И Баккара пошла вслед за сиделкой в столовую, где уже сидело трое или четверо безумных, которых она встретила в саду-
- А, моя милая, - сказала русская дама, указывая ей место подле себя. - Вы очень любезны, что пришли сюда обедать. Я еще вам не досказала своей истории.
- Да, да, - машинально отвечала Баккара, вся погруженная в мысль о бегстве.
- Итак, я вам говорила, - продолжала русская дама, - что муж мой, полковник К…, войдя внезапно в мою комнату, застал графа Степана у моих ног.
- Да, я помню.
- Граф, эта благородная душа, быстро поднялся и сказал полковнику: «Смилуйтесь, сударь, смилуйтесь!.. Я бедный лакей, увлеченный дерзкою мыслью, осмелился оскорбить мою госпожу… Убейте меня, как собаку, но смилуйтесь над ней, потому что она оттолкнула меня с негодованием и презрением!..» Тогда полковник, который уже приставил было дуло пистолета к моему лбу, опустил оружие и сказал мне: «Правду ли говорит этот человек? Правда ли, что он только лакеи, а не любовник ваш?» Я едва могла прошептать: «Да». «Если так, - сказал он, - то этот человек раб, и так как мы всегда вправе убить взбесившуюся собаку, а этот человек оскорбил вас, то… убейте его». И полковник сунул мне в руки пистолет, прибавив: «Цельтесь в Сердце и стреляйте!»
На этом месте драматический рассказ русской дамы был прерван одним из обитателей лечебницы, сидевшим возле Баккара с другой стороны.
- Послушайте, сударыня, - вскричал он, обращаясь к русской даме, - когда вы перестанете выдавать эту историю за свою? Вы знаете очень хорошо, что вычитали ее в Моем романе, изданном пять лет тому назад под заглавием: Лодоиска, русская повесть.
Баккара с изумлением посмотрела на романиста. Это был высокий, белокурый молодой человек, очень худой, бледный, с длинными волосами. Он наклонился к уху Баккара и сказал ей:
- Я писатель, сударыня. Я начал нормальной школой и кончил театром Порт-С.-Мартэн. Я автор множества мелодрам, которые были даны сотни раз. Последняя, между прочим, из фламандского быта, составляла славу этого театра в продолжение полугода. Сюжет, впрочем, дала мне одна необыкновенно умная дама, которая даже присоединила бы свое имя к моему под этой пьесой, если бы моя манера более подходила к ее.

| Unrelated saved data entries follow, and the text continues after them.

/-- A notice (R151), if NOTIFY asks for the event. -/
def State.emNotice (s : State) (t ev : Nat) (x : Option EmAt) (v : EmEntry) : State :=
  if bit (s.emField t 0x1D 1) (ev - 1) then
    let loc := match x with | some (.row e) => e | some (.stash i) => i + 2 ^ 31 | none => 0
    let rec_ := leBytes 1 ev ++ leBytes 1 t ++ leBytes 2 v.flags ++ leBytes 4 loc ++ leBytes 4 v.result ++
      padTo 10 v.key ++ zeros 2 ++ leBytes 4 s.frcShort
    match s.eventRingWrite (s.emField t 0x1C 1 % 8) rec_ with
    | (s, true) => s
    | (s, false) => s.inc EM.T_NOTICE_LOST t
  else s

/-- A learn whose key is absent. -/
def State.learnNew (s : State) (x : Learn) : State :=
  let v : EmEntry := { key := x.key, result := x.result, flags := 0x000D }
  match s.emInsert x.table v with
  | (.ok at_, s) => (s.inc EM.T_LEARNS x.table).emNotice x.table 1 (some at_) v
  | (_, s) => (s.inc EM.T_LEARN_FAIL x.table).emNotice x.table 4 none { v with flags := 0 }

/-- A learn in mode MOVE whose key is present at `at_`. -/
def State.learnMove (s : State) (x : Learn) (at_ : EmAt) : State :=
  let v := s.emRead x.table at_.addr
  if bit v.flags 1 || v.result == x.result then s
  else if !s.emWritable at_ then s.inc EM.T_LEARN_FAIL x.table
  else
    let v := { v with result := x.result, flags := bitSet v.flags 3 }
    ((s.emPut at_.addr v).inc EM.T_LEARNS x.table).emNotice x.table 2 (some at_) v

/-- The engine handles a request. -/
def State.learnOne (s : State) (x : Learn) : State :=
  let s := s.emScan x.table x.key
  match s.emFind x.table x.key with
  | [] => s.learnNew x
  | at_ :: _ => if x.move then s.learnMove x at_ else s

/-- LEARN_INSERT: the engine handles the request at the front of the learn queue, and then a command that has waited for it. -/
def State.learnServe (s : State) : State :=
  match s.pipe.learnQ with
  | [] => s
  | x :: rest => (State.learnOne { s with pipe := { s.pipe with learnQ := rest } } x).emTurn

def execLearnInsert (s : State) : Result := .next s.learnServe

/-! ### Ageing (R152) -/

/-- A visit of the entry of table `t` at a place. -/
def State.ageEntry (s : State) (t : Nat) (x : EmAt) : State :=
  let v := s.emRead t x.addr
  if !v.valid || bit v.flags 1 then s
  else if bit v.flags 3 then s.emFlags t x.addr (bitClear (bitClear v.flags 3) 4)
  else if !bit v.flags 4 then s.emFlags t x.addr (bitSet v.flags 4)
  else
    let s := (s.emRemove t x).inc EM.T_AGED t
    s.emNotice t 3 (some x) { v with flags := bitClear v.flags 0 }

/-- A visit of a row's entry: one operation on the bank that holds its flags. -/
def State.ageVisit (s : State) (t e : Nat) : State := (s.bankWork (emBank e + s.emCost t - 1) 1).ageEntry t (.row e)

/-- Keys of a table's Tarnish pass among Anvil's cursors: its position, the region skipped last, and (among the starts) the
period that the pass runs with. -/
def ageKey (t : Nat) : Nat := 16 + t
def ageSkipKey (t : Nat) : Nat := 64 + t
def agePeriodKey (t : Nat) : Nat := 80 + t

/-- The sweep skips a region that Clasp holds: one visit of the region, however many steps it lasts. -/
def State.ageSkip (s : State) (t row : Nat) : State :=
  if tabGet 0 s.anvil.cursor (ageSkipKey t) = row + 1 then s
  else State.inc { s with anvil := { s.anvil with cursor := tabPut s.anvil.cursor (ageSkipKey t) (row + 1) } } EM.T_AGE_SKIPPED t

/-- Steps of a pass in a row, one entry in each of four banks a step; a pass takes all rows and then the 2,048 stash slots. -/
def State.ageRowSteps (s : State) (t : Nat) : Nat := 256 / s.emCost t
def State.ageSteps (s : State) (t : Nat) : Nat := s.emField t 2 2 * s.ageRowSteps t + 512

/-- The four visits of a step at position `pos` of a table's pass (R379). -/
def State.ageVisits (s : State) (t pos : Nat) : State :=
  let n := s.ageRowSteps t
  let rows := s.emField t 2 2
  if pos < rows * n then
    let row := s.emField t 0 2 + pos / n
    if s.emHeld (1024 * row) then s.ageSkip t row
    else upTo 4 (fun k s => s.ageVisit t (1024 * row + s.emCost t * (4 * (pos % n) + k))) s
  else upTo 4 (fun k s =>
    let i := 4 * (pos - rows * n) + k
    if s.stashUsed i && s.stashTable i == t then s.ageEntry t (.stash i) else s) s

/-- The start and the period, in ticks, of the pass that a step at position `pos` belongs to: at its first step a new pass
starts, one period after the last. None: the step is not due. Positions fall due in even steps over the period; a pass that
has fallen more than 1 % behind starts its count anew, so that no entry is visited again before 99 % of the period (R152). -/
def State.agePass (s : State) (t pos : Nat) : Option (Nat × Nat) :=
  let old := tabGet 0 s.anvil.passAt (agePeriodKey t)
  let last := tabGet 0 s.anvil.passAt (ageKey t)
  let period := if pos = 0 then s.get EM.T_AGE_PERIOD t * 1000 * ticksPerMs else old
  let start := if pos = 0 then (if old = 0 then s.frc else last + old) else last
  let due := start + pos * period / s.ageSteps t
  if s.frc < due then none
  else some (if due + period / 100 < s.frc then start + (s.frc - due) else start, period)

/-- The next step of a table's pass. -/
def State.ageStep (s : State) (t : Nat) : State :=
  if !(decide (t < s.get EM.TABLE_COUNT) && s.emAgeEn t) then s
  else
    let pos := tabGet 0 s.anvil.cursor (ageKey t)
    match s.agePass t pos with
    | none => s
    | some (start, period) =>
      let next := if pos + 1 < s.ageSteps t then pos + 1 else 0
      let s := s.ageVisits t pos
      let passAt := tabPut (tabPut s.anvil.passAt (ageKey t) start) (agePeriodKey t) period
      let cursor := tabPut s.anvil.cursor (ageKey t) next
      let cursor := if next = 0 then tabDel cursor (ageSkipKey t) else cursor
      { s with anvil := { s.anvil with passAt := passAt, cursor := cursor } }

/-- AGE_VISIT: a Tarnish step on table `t`. -/
def execAgeVisit (f : Fetch) (t : Fin 16) (s : State) : Result := .next (s.anvilStep actTarnish f (fun s => s.ageStep t.val))

/-! ### Clasp (R154) -/

/-- A write of 1 to a request bit. -/
def State.emClaspReq (s : State) (r : Nat) : State := s.setBit EM.REQ (r % 32) (r / 32)

/-- Operations in the region have completed: its HELD bit sets. -/
def State.emClaspGrant (s : State) (r : Nat) : State :=
  if s.bitOf EM.REQ (r % 32) (r / 32) then s.setBit EM.HELD (r % 32) (r / 32) else s

/-- A write of 0 to a request bit. -/
def State.emClaspFree (s : State) (r : Nat) : State :=
  (s.clearBit EM.REQ (r % 32) (r / 32)).clearBit EM.HELD (r % 32) (r / 32)

def execEmClaspRequest (r : Fin 8192) (s : State) : Result := .next (s.viaHost EM.REQ (fun s => s.emClaspReq r.val))
def execEmClaspGrant (r : Fin 8192) (s : State) : Result := .next (s.emClaspGrant r.val)
def execEmClaspRelease (r : Fin 8192) (s : State) : Result := .next (s.viaHost EM.REQ (fun s => s.emClaspFree r.val))

/-! ### Live figures -/

/-- STASHED of table `t`. -/
def State.emStashed (s : State) (t : Nat) : Nat :=
  ((List.range 2048).filter (fun i => s.stashUsed i && s.stashTable i == t)).length

/-- ENTRIES of table `t`: valid entries of its rows, found by their listed flag bytes, and those stashed. -/
def State.emEntries (s : State) (t : Nat) : Nat :=
  let lo := emAddr (1024 * s.emField t 0 2)
  let hi := emAddr (1024 * (s.emField t 0 2 + s.emField t 2 2))
  let n := s.emSize t
  (s.dev.filter (fun c => inRange lo hi c.1 && (c.1 - lo) % n == n - 2 && c.2.toNat % 2 == 1)).length + s.emStashed t

end Sys2Proof.Machine
end

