-- ==== Sys2Proof/Machine/Sched.lean ====
section
/-!
DEFINITION. Choosing the next frame (R241, R245 to R250, R265, R267, R268, R306): eligibility, DWRR, what a selection charges,
and the instance that enters the egress stages (R188).
-/
namespace Sys2Proof.Machine
open Reg

/-! ### DWRR (R246) -/

/-- A member of a DWRR level: quantum and length in bytes. -/
structure Member where
  id : Nat
  ok : Bool
  empty : Bool
  len : Nat
  quantum : Nat
  d : Int
  deriving DecidableEq, Repr

/-- The member after `p`, in rotation. -/
def memberNext (l : List Member) (p : Nat) : Nat :=
  match l.find? (fun m => decide (p < m.id)) with
  | some m => m.id
  | none => (l.map (fun m => m.id)).headD 0

/-- Change the deficit of member `p`. -/
def memberPut (l : List Member) (p : Nat) (f : Member → Int) : List Member :=
  l.map (fun m => if m.id = p then { m with d := f m } else m)

/-- The loop of R246 from pointer `p`. -/
def dwrrLoop (l : List Member) (p : Nat) : Nat → List Member × Nat
  | 0 => (l, p)
  | fuel + 1 =>
    match l.find? (fun m => m.id == p) with
    | none => (l, p)
    | some m =>
      if m.ok && decide ((m.len : Int) ≤ m.d) then (memberPut l p (fun m => m.d - (m.len : Int)), p)
      else
        let l := if m.empty then memberPut l p (fun _ => 0) else l
        let n := memberNext l p
        dwrrLoop (memberPut l n (fun m => if m.ok then m.d + (m.quantum : Int) else m.d)) n fuel

/-- Turns of the pointer after which an eligible member has earned its frame. -/
def dwrrFuel (l : List Member) : Nat :=
  1 + l.length * (l.filter (fun m => m.ok)).foldl (fun n m => n + 2 + ceilDiv ((m.len : Int) - m.d).toNat (max 1 m.quantum)) 1

/-- Choose: the members with their deficits after the choice, and the member chosen, where the pointer stays; none if no member
is eligible. A pointer on no member of the level stands for the next member. -/
def dwrrChoose (l : List Member) (ptr : Nat) : Option (List Member × Nat) :=
  if l.any (fun m => m.ok) then
    let p := if l.any (fun m => m.id == ptr) then ptr else memberNext l ptr
    some (dwrrLoop l p (dwrrFuel l))
  else none

/-! ### Sub-queues (R245) -/

/-- Wire overhead of a port (R246). -/
def State.wireOvh (s : State) (port : Nat) : Int := signed (s.mem (portAddr port + 1) 1) 8

/-- L_w: scheduling length at a port. -/
def State.wireLen (s : State) (port len : Nat) : Nat := ((len : Int) + s.wireOvh port).toNat

/-- Length of an item at its transmission. -/
def State.itemLen (s : State) (x : Item) : Nat :=
  match x with
  | .inst e => ((s.knownLen e.i.h : Int) + editsGrowth e.edits).toNat
  | .card _ b => b.length

/-- The earliest instant at which the MAC of a front port can start another frame: after the one that it sends, and those that
have been selected before (R265). -/
def State.macStart (s : State) (port : Nat) : Nat :=
  let time := fun x => s.wireTime port (s.wireLen port (s.itemLen x))
  let free := match tabFind s.que.tx port with
    | some t => max s.now (s.timeAt t.at_ + time t.item)
    | none => s.now
  let ahead := ((s.egress (pipeOf port)).filter (fun e => e.port == port)).map Item.inst ++ s.txList port
  ahead.foldl (fun t x => t + time x) free

/-- QUANTUM of a node in bytes: 0 acts as 1. -/
def State.quantumAt (s : State) (a : Nat) : Nat := 64 * max 1 (s.mem a 2)

/-- A signed status word. -/
def State.signedAt (s : State) (a : Nat) : Int := signed (s.mem a 4) 32

/-- The head of a queue may leave it: whole, or cutting through with its first bytes written (R232, R233); launched (R267). -/
def State.headReady (s : State) (i : Inst) : Bool :=
  let f := (s.getStore i.h).f
  (f.done || (i.ct && decide (512 ≤ f.bytes.length))) && i.launched

/-- Collectors that are members of a class of a port (R306). -/
def State.colMembers (s : State) (port c : Nat) : List Nat :=
  (List.range 16).filter (fun k => s.colValid k && !s.colRing k && s.colField k 1 1 % 16 == c && s.colField k 2 2 == port)

/-- The first postcard of a collector. -/
def State.colHead (s : State) (k : Nat) : Option (List Byte) := (s.colFifo k).head?

/-- Sub-queue `k` of class `c` of a front port, as a DWRR member; `start`: when the MAC can start its frame. -/
def State.subMember (s : State) (port c k start : Nat) : Member :=
  let q := 256 * port + 16 * c + k
  let d := s.signedAt (queueAddr q + 0x2C)
  let quantum := s.quantumAt (queueAddr q + 2)
  match s.queue q with
  | [] => { id := k, ok := false, empty := true, len := 0, quantum := quantum, d := d }
  | i :: _ =>
    let len := s.wireLen port (s.knownLen i.h)
    { id := k, ok := s.headReady i && s.shaperOk (s.queueShaper q) && s.gateFits port c len start, empty := false,
      len := len, quantum := quantum, d := d }

/-- A collector as a DWRR member, numbered from 16. -/
def State.colMember (s : State) (port c k start : Nat) : Member :=
  let d := (tabGet 0 s.que.colDef k : Nat)
  let quantum := 64 * max 1 (s.colField k 4 2)
  match s.colHead k with
  | none => { id := 16 + k, ok := false, empty := true, len := 0, quantum := quantum, d := (d : Int) }
  | some b =>
    let len := s.wireLen port b.length
    { id := 16 + k, ok := s.gateFits port c len start, empty := false, len := len, quantum := quantum, d := (d : Int) }

def State.subMembers (s : State) (port c : Nat) : List Member :=
  let start := s.macStart port
  (List.range 16).map (fun k => s.subMember port c k start) ++ (s.colMembers port c).map (fun k => s.colMember port c k start)

def State.rrPtr (s : State) (k : Nat) : Nat := tabGet 0 s.que.ptr k

def State.putRr (s : State) (k v : Nat) : State := { s with que := { s.que with ptr := tabPut s.que.ptr k v } }

/-- Pointer of a class, of a group of a port, and of the CPU port's rotation. -/
def classPtr (port c : Nat) : Nat := 2 ^ 20 + 16 * port + c
def groupPtr (port g : Nat) : Nat := 32 * port + g
def cpuPtr : Nat := 2 ^ 21

/-- The sub-queue level of a class: what it would supply. -/
def State.subChoose (s : State) (port c : Nat) : Option (List Member × Nat) :=
  dwrrChoose (s.subMembers port c) (s.rrPtr (classPtr port c))

/-! ### Classes and ports (R245) -/

/-- A paused priority stops its classes, unless it is in storm state (R96, R98). -/
def State.classFlows (s : State) (port c : Nat) : Bool :=
  let prio := s.classPrio port c
  !s.rxPaused port prio || s.stormActive port prio

/-- Class `c` of a front port as a DWRR member. -/
def State.classMember (s : State) (port c : Nat) : Member :=
  let a := classAddr port c
  let l := s.subMembers port c
  let pick := s.subChoose port c
  { id := c, ok := pick.isSome && s.classFlows port c && s.gateOpen port c && s.shaperOk (s.classShaper port c),
    empty := l.all (fun m => m.empty), quantum := s.quantumAt (a + 2), d := s.signedAt (a + 0x14),
    len := match pick with | some x => ((x.1.find? (fun m => m.id == x.2)).map (fun m => m.len)).getD 0 | none => 0 }

/-- GROUP of a class. -/
def State.classGroup (s : State) (port c : Nat) : Nat := s.mem (classAddr port c) 1 % 8

/-- The highest group with an eligible class, among class members of a port. -/
def State.topGroup (s : State) (port : Nat) (l : List Member) : Option Nat :=
  (List.range 8).reverse.find? (fun g => l.any (fun m => m.ok && s.classGroup port m.id == g))

/-- Segments of a port's egress FIFO (R18) that selected frames take. -/
def State.egFifoUsed (s : State) (port : Nat) : Nat :=
  let cap := fun (n : Nat) => min 64 (segsOf n)
  let eg := s.pipe.eg.foldl (fun n x => (x.2.filter (fun e => e.port == port)).foldl (fun n e => n + cap (s.storedLen e.i.h)) n) 0
  let item := fun (x : Item) => match x with | .inst e => cap (s.storedLen e.i.h) | .card _ b => cap b.length
  let q := (s.txList port).foldl (fun n x => n + item x) 0
  eg + q + (match tabFind s.que.tx port with | some t => item t.item | none => 0)

/-- Room for the largest start quantity (R22, R245). -/
def State.egFifoRoom (s : State) (port : Nat) : Bool :=
  let need := if 4 ≤ s.governingOp then 512 else s.maxFrame port
  decide (s.egFifoUsed port + min 64 (segsOf need) ≤ 64)

/-- A front port is eligible. -/
def State.portOk (s : State) (port : Nat) : Bool :=
  s.portUp port && s.egFifoRoom port && s.shaperOk (s.portShaper port)

/-! ### What enters egress (R188, R294) -/

/-- Bytes of an EG_EXTRACT command: zero behind an invalid mark and beyond the frame; free where a cut-through frame has not
arrived (log 20). -/
def State.egCopy (s : State) (i : Inst) (cmd : List Byte) : List Byte :=
  let f := (s.getStore i.h).f
  let c := byteAt cmd 0
  let n := byteAt cmd 3
  if !bit c 7 then []
  else match i.markPos (c % 4) (le cmd 1 2) with
    | none => zeros n
    | some p => (List.range n).map (fun k =>
        if p + k < f.bytes.length then f.bytes.getD (p + k) 0
        else if f.done then 0 else Config.freeWindow s.draws (p + k))

/-- The EG_EXTRACT commands of a pipe's profile (R208). -/
def State.egExtract (s : State) (pipe : Nat) (i : Inst) : List Byte :=
  let a := 0x50 + 5184 * s.get MAP.PROFILE pipe + 0x1400
  padTo 64 ((List.range 8).flatMap (fun k => s.egCopy i (slice (s.sect secStages) (a + 4 * k) 4)))

/-- The egress metadata. FRAME_LEN of a frame that still arrives is free. -/
def State.egMeta (s : State) (port : Nat) (i : Inst) : Nat :=
  let f := (s.getStore i.h).f
  let len := if f.done then f.bytes.length else Config.freeChoice s.draws
  let m := fun k => i.marks.getD k 0 % 2 ^ 9
  port + i.inPort * 2 ^ 11 + (i.queue % 2 ^ 19) * 2 ^ 22 + (i.epoch % 2) * 2 ^ 41 + (i.pass % 8) * 2 ^ 42 +
    (i.copy % 4) * 2 ^ 45 + (i.depth % 2 ^ 22) * 2 ^ 47 + m 0 * 2 ^ 69 + m 1 * 2 ^ 78 + m 2 * 2 ^ 87 + m 3 * 2 ^ 96 +
    (i.markValid % 16) * 2 ^ 105 + (len % 2 ^ 14) * 2 ^ 109 + (i.colour % 4) * 2 ^ 123

/-- STATE of R294 at entry to egress stage 0 of a pipe. -/
def State.hmState (s : State) (pipe : Nat) (i : Inst) : Nat :=
  s.get CORE.CUR_OP + 8 * s.get CORE.IN_TRANSITION + 16 * b2n i.quench + 32 * b2n (s.pwr.bubbles != 0) +
    64 * b2n (tabFind s.core.droop (pipe / 8)).isSome + 128 * (i.epoch % 2)

/-- The egress record of an instance at entry to egress stage 0. -/
def State.egRecord (s : State) (port pipe : Nat) (i : Inst) : List Byte :=
  s.egExtract pipe i ++ padTo 32 i.carry ++ zeros 16 ++ leBytes 16 (s.egMeta port i)

/-- An instance enters egress stage 0 of a pipe, in slot `slot` of the token. -/
def State.enterEgress (s : State) (port pipe slot : Nat) (i : Inst) : State :=
  let e : Eg := { i := i, port := port, pipe := pipe, slot := slot, rec_ := s.egRecord port pipe i, tele := i.tele,
                  state := s.hmState pipe i, at_ := s.now }
  let (e, s) := s.draw.stripRecord e
  (s.setEgress pipe (s.egress pipe ++ [e])).tally pipe evEgress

Баккара уже не слушала русскую даму, а обратилась к драматургу.
- И не думаете ли вы, сударыня, - продолжал он, - что я здесь сижу в качестве сумасшедшего? Меня преследует ненависть, зависть. Романисты завидовали моим романам, поэты моим стихам, драматурги моим драмам. Они-то меня и засадили сюда.
Баккара насмешливо расхохоталась, что впрочем не подействовало на поэта. Притом же он уже увлекся другими мыслями и затеял политический спор со своим соседом направо, совершенно позабыв о Баккара.
Баккара рано вышла из-за стола и ушла к себе, мало заботясь о конце недосказанной истории русской дамы. В девять часов она при помощи Фанни легла в кровать. Услуги Фанни она приняла беспрекословно, но, когда та отвернулась, быстро сунула под подушку свой маленький кинжал.
- Не желаете ли вы, сударыня, чтобы я вам что-нибудь принесла из Парижа? - спросила, уходя, Фанни.
- Да, - отвечала Баккара. - Принеси мне рабочий ящик, который стоит у меня в кабинете.
- Прощайте, моя милая барыня, - сказала горничная насмешливым тоном. - До завтра!
- До завтра, - отвечала Баккара. - Завтра мы с тобой сведем счеты, голубушка, и мы увидим… - прибавила она про себя.
Если бы Фанни заметила молнию, блеснувшую в эту минуту в Глазах Баккара, она не ушла бы так спокойно.